→ **Directions**
Each entry that follows should be retyped exactly.

→ **Provided data**
-- ==== Sys2Proof/Machine/Message.lean ====
section
/-! DEFINITION. Messages between cores: windows, SEND and arrival (R65–R67). -/

namespace Sys2Proof.Machine

/-- An own-pool range at a descriptor's BASE, if it lies in the pool. -/
def baseRange (x : BitVec 128) (n : Nat) : Option Nat :=
  if descBase x < 2 ^ 46 ∧ descBase x + n ≤ poolBytes then some (descBase x) else none

/-- SEND (R66): F flits of 32 bytes from d[dSRC].BASE. A length outside 1 to 32 is stated nowhere: F is then a free
value of that range. -/
def execSend (c : CoreId) (g : Guard) (o : SendOps) (s : State) : Host.Outcome State Fault Refusal :=
  instr c g s fun now d =>
    let k := d.core c.toNat
    let len := (k.rg o.len).toNat
    let good := decide (1 ≤ len) && decide (len ≤ 32)
    let f := if good then len else 1 + d.freeWord.toNat % 32
    let dest := k.rg o.dest
    let dst := (dest.extractLsb' 0 6).toNat
    let lst := (k.deadline + 2 ^ 32 - (k.rg o.delta).toNat) % 2 ^ 32
    if o.rsv ≠ 0 then d.coreFault now c.toNat fcIllegal 0
    else match baseRange (k.rd o.src.toNat) (32 * f) with
      | none => d.coreFault now c.toNat fcPoolRange (descBase (k.rd o.src.toNat))
      | some a =>
        let route := msgRoute c.toNat dst f
        let id := d.arb.next
        let m : Msg := ⟨c.toNat, dst, (dest.extractLsb' 8 4).toNat, k.gen, lst, k.pool.getList 0 a (32 * f), id,
          if route.isEmpty then some id else none⟩
        let d := (if good then d else d.tookFree).numbered
        let d := { d with fab := { d.fab with msgs := d.fab.msgs ++ [m] } }
        let d := d.request now route lst ⟨d.partOf c.toNat, some c.toNat, .msg id⟩
        d.modCore c.toNat Core.next

/-- POST: the channel's window (R65). A window that reaches outside the pool raises POOL_RANGE. -/
def execPost (c : CoreId) (g : Guard) (o : PostOps) (s : State) : Host.Outcome State Fault Refusal :=
  instr c g s fun now d =>
    let x := (d.core c.toNat).rd o.win.toNat
    let f := descCount0 x
    if o.rsv ≠ 0 then d.coreFault now c.toNat fcIllegal 0
    else if f = 0 then d.modCore c.toNat fun k => { k with chans := k.chans.set {} o.chan.toNat {} }.next
    else match baseRange x (32 * f) with
      | none => d.coreFault now c.toNat fcPoolRange (descBase x)
      | some a => d.modCore c.toNat fun k =>
          { k with chans := k.chans.set {} o.chan.toNat ⟨a, f, o.knot.toNat, 0, 0⟩ }.next

/-- MFREE returns g[gCOUNT] flits (R65). More than are used is stated nowhere: the flits then used are a free value. -/
def execMfree (c : CoreId) (g : Guard) (o : ChanOps) (s : State) : Host.Outcome State Fault Refusal :=
  instr c g s fun now d =>
    let k := d.core c.toNat
    let ch := k.chans.get {} o.chan.toNat
    let n := (k.rg o.g).toNat
    if o.rsv ≠ 0 then d.coreFault now c.toNat fcIllegal 0
    else if n ≤ ch.used then
      d.modCore c.toNat fun k => { k with chans := k.chans.set {} o.chan.toNat { ch with used := ch.used - n } }.next
    else
      let u := d.freeWord.toNat % (ch.flits + 1)
      d.tookFree.modCore c.toNat fun k => { k with chans := k.chans.set {} o.chan.toNat { ch with used := u } }.next

/-- MPTR: g[gDST] ← the write point as a pool offset (R65). DEDUCED (log entry 99): after a message that ends exactly at the
window's end the write point is the window's end, until the next message passes over it. -/
def execMptr (c : CoreId) (g : Guard) (o : ChanOps) (s : State) : Host.Outcome State Fault Refusal :=
  coreInstr c g s (o.rsv == 0) fun k =>
    let ch := k.chans.get {} o.chan.toNat
    (k.wg o.g (BitVec.ofNat 32 (ch.base + 32 * ch.wp))).next

/-- Where a message of `f` flits goes in a window: its write point, and the flits it uses, those passed over included;
none while there is no room (R65). -/
def Chan.place (ch : Chan) (f : Nat) : Option (Nat × Nat) :=
  let (at_, use) := if ch.flits < ch.wp + f then (0, f + (ch.flits - ch.wp)) else (ch.wp, f)
  if ch.used + use ≤ ch.flits then some (at_, use) else none

/-- A message leaves the fabric: what it holds or asks at arbiter sites goes with it. -/
def Device.takeMsg (d : Device) (m : Msg) : Device :=
  { d with
    fab := { d.fab with msgs := d.fab.msgs.erase m }
    arb := { d.arb with
      reqs := d.arb.reqs.filter fun r => r.job.what != .msg m.id
      holders := d.arb.holders.filter fun h => h.job.what != .msg m.id } }

/-- The message at the head of its receiver's crossbar port: of those that have come there, the first to come; a message that a
core sends to itself passes no crossbar (R68, R69). -/
def Device.atPort (d : Device) (m : Msg) : Bool :=
  match m.turn with
  | none => false
  | some t => m.src == m.dst || d.fab.msgs.all fun x =>
      x.dst != m.dst || x.src == x.dst || (x.turn.all fun u => decide (t ≤ u))

/-- MSG_ARRIVE: the first message in flight from `src` to `dst` (R65–R67), once every site on its path has granted it and the
messages before it at the receiver's port are gone (R69). One without room waits there, and holds its last output. -/
def execMsgArrive (src dst : CoreId) (s : State) : Host.Outcome State Fault Refusal :=
  s.act fun now d =>
    match d.fab.msgs.find? fun m => m.src == src.toNat && m.dst == dst.toNat with
    | none => d
    | some m =>
      if !d.atPort m then d else
      let gone := d.takeMsg m
      let k := d.core dst.toNat
      let ch := k.chans.get {} m.chan
      let f := m.data.length / 32
      let drop := gone.modCore dst.toNat fun k => { k with staleMsg := (k.staleMsg + 1) % 2 ^ 32 }
      if m.gen ≠ k.gen ∨ ch.flits < f then drop
      else match ch.place f with
        | none => d
        | some (at_, use) =>
          let d := gone.modCore dst.toNat fun k =>
            { k with pool := k.pool.setList 0 (ch.base + 32 * at_) m.data
                     chans := k.chans.set {} m.chan { ch with wp := at_ + f, used := ch.used + use } }
          d.signalOwn now dst.toNat ch.knot

end Sys2Proof.Machine
end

→ **Solution for this task**
-- ==== Sys2Proof/Machine/Message.lean ====
section
/-! DEFINITION. Messages between cores: windows, SEND and arrival (R65–R67). -/

namespace Sys2Proof.Machine

/-- An own-pool range at a descriptor's BASE, if it lies in the pool. -/
def baseRange (x : BitVec 128) (n : Nat) : Option Nat :=
  if descBase x < 2 ^ 46 ∧ descBase x + n ≤ poolBytes then some (descBase x) else none

/-- SEND (R66): F flits of 32 bytes from d[dSRC].BASE. A length outside 1 to 32 is stated nowhere: F is then a free
value of that range. -/
def execSend (c : CoreId) (g : Guard) (o : SendOps) (s : State) : Host.Outcome State Fault Refusal :=
  instr c g s fun now d =>
    let k := d.core c.toNat
    let len := (k.rg o.len).toNat
    let good := decide (1 ≤ len) && decide (len ≤ 32)
    let f := if good then len else 1 + d.freeWord.toNat % 32
    let dest := k.rg o.dest
    let dst := (dest.extractLsb' 0 6).toNat
    let lst := (k.deadline + 2 ^ 32 - (k.rg o.delta).toNat) % 2 ^ 32
    if o.rsv ≠ 0 then d.coreFault now c.toNat fcIllegal 0
    else match baseRange (k.rd o.src.toNat) (32 * f) with
      | none => d.coreFault now c.toNat fcPoolRange (descBase (k.rd o.src.toNat))
      | some a =>
        let route := msgRoute c.toNat dst f
        let id := d.arb.next
        let m : Msg := ⟨c.toNat, dst, (dest.extractLsb' 8 4).toNat, k.gen, lst, k.pool.getList 0 a (32 * f), id,
          if route.isEmpty then some id else none⟩
        let d := (if good then d else d.tookFree).numbered
        let d := { d with fab := { d.fab with msgs := d.fab.msgs ++ [m] } }
        let d := d.request now route lst ⟨d.partOf c.toNat, some c.toNat, .msg id⟩
        d.modCore c.toNat Core.next

/-- POST: the channel's window (R65). A window that reaches outside the pool raises POOL_RANGE. -/
def execPost (c : CoreId) (g : Guard) (o : PostOps) (s : State) : Host.Outcome State Fault Refusal :=
  instr c g s fun now d =>
    let x := (d.core c.toNat).rd o.win.toNat
    let f := descCount0 x
    if o.rsv ≠ 0 then d.coreFault now c.toNat fcIllegal 0
    else if f = 0 then d.modCore c.toNat fun k => { k with chans := k.chans.set {} o.chan.toNat {} }.next
    else match baseRange x (32 * f) with
      | none => d.coreFault now c.toNat fcPoolRange (descBase x)
      | some a => d.modCore c.toNat fun k =>
          { k with chans := k.chans.set {} o.chan.toNat ⟨a, f, o.knot.toNat, 0, 0⟩ }.next

/-- MFREE returns g[gCOUNT] flits (R65). More than are used is stated nowhere: the flits then used are a free value. -/
def execMfree (c : CoreId) (g : Guard) (o : ChanOps) (s : State) : Host.Outcome State Fault Refusal :=
  instr c g s fun now d =>
    let k := d.core c.toNat
    let ch := k.chans.get {} o.chan.toNat
    let n := (k.rg o.g).toNat
    if o.rsv ≠ 0 then d.coreFault now c.toNat fcIllegal 0
    else if n ≤ ch.used then
      d.modCore c.toNat fun k => { k with chans := k.chans.set {} o.chan.toNat { ch with used := ch.used - n } }.next
    else
      let u := d.freeWord.toNat % (ch.flits + 1)
      d.tookFree.modCore c.toNat fun k => { k with chans := k.chans.set {} o.chan.toNat { ch with used := u } }.next

/-- MPTR: g[gDST] ← the write point as a pool offset (R65). DEDUCED (log entry 99): after a message that ends exactly at the
window's end the write point is the window's end, until the next message passes over it. -/
def execMptr (c : CoreId) (g : Guard) (o : ChanOps) (s : State) : Host.Outcome State Fault Refusal :=
  coreInstr c g s (o.rsv == 0) fun k =>
    let ch := k.chans.get {} o.chan.toNat
    (k.wg o.g (BitVec.ofNat 32 (ch.base + 32 * ch.wp))).next

/-- Where a message of `f` flits goes in a window: its write point, and the flits it uses, those passed over included;
none while there is no room (R65). -/
def Chan.place (ch : Chan) (f : Nat) : Option (Nat × Nat) :=
  let (at_, use) := if ch.flits < ch.wp + f then (0, f + (ch.flits - ch.wp)) else (ch.wp, f)
  if ch.used + use ≤ ch.flits then some (at_, use) else none

/-- A message leaves the fabric: what it holds or asks at arbiter sites goes with it. -/
def Device.takeMsg (d : Device) (m : Msg) : Device :=
  { d with
    fab := { d.fab with msgs := d.fab.msgs.erase m }
    arb := { d.arb with
      reqs := d.arb.reqs.filter fun r => r.job.what != .msg m.id
      holders := d.arb.holders.filter fun h => h.job.what != .msg m.id } }

/-- The message at the head of its receiver's crossbar port: of those that have come there, the first to come; a message that a
core sends to itself passes no crossbar (R68, R69). -/
def Device.atPort (d : Device) (m : Msg) : Bool :=
  match m.turn with
  | none => false
  | some t => m.src == m.dst || d.fab.msgs.all fun x =>
      x.dst != m.dst || x.src == x.dst || (x.turn.all fun u => decide (t ≤ u))

/-- MSG_ARRIVE: the first message in flight from `src` to `dst` (R65–R67), once every site on its path has granted it and the
messages before it at the receiver's port are gone (R69). One without room waits there, and holds its last output. -/
def execMsgArrive (src dst : CoreId) (s : State) : Host.Outcome State Fault Refusal :=
  s.act fun now d =>
    match d.fab.msgs.find? fun m => m.src == src.toNat && m.dst == dst.toNat with
    | none => d
    | some m =>
      if !d.atPort m then d else
      let gone := d.takeMsg m
      let k := d.core dst.toNat
      let ch := k.chans.get {} m.chan
      let f := m.data.length / 32
      let drop := gone.modCore dst.toNat fun k => { k with staleMsg := (k.staleMsg + 1) % 2 ^ 32 }
      if m.gen ≠ k.gen ∨ ch.flits < f then drop
      else match ch.place f with
        | none => d
        | some (at_, use) =>
          let d := gone.modCore dst.toNat fun k =>
            { k with pool := k.pool.setList 0 (ch.base + 32 * at_) m.data
                     chans := k.chans.set {} m.chan { ch with wp := at_ + f, used := ch.used + use } }
          d.signalOwn now dst.toNat ch.knot

end Sys2Proof.Machine
end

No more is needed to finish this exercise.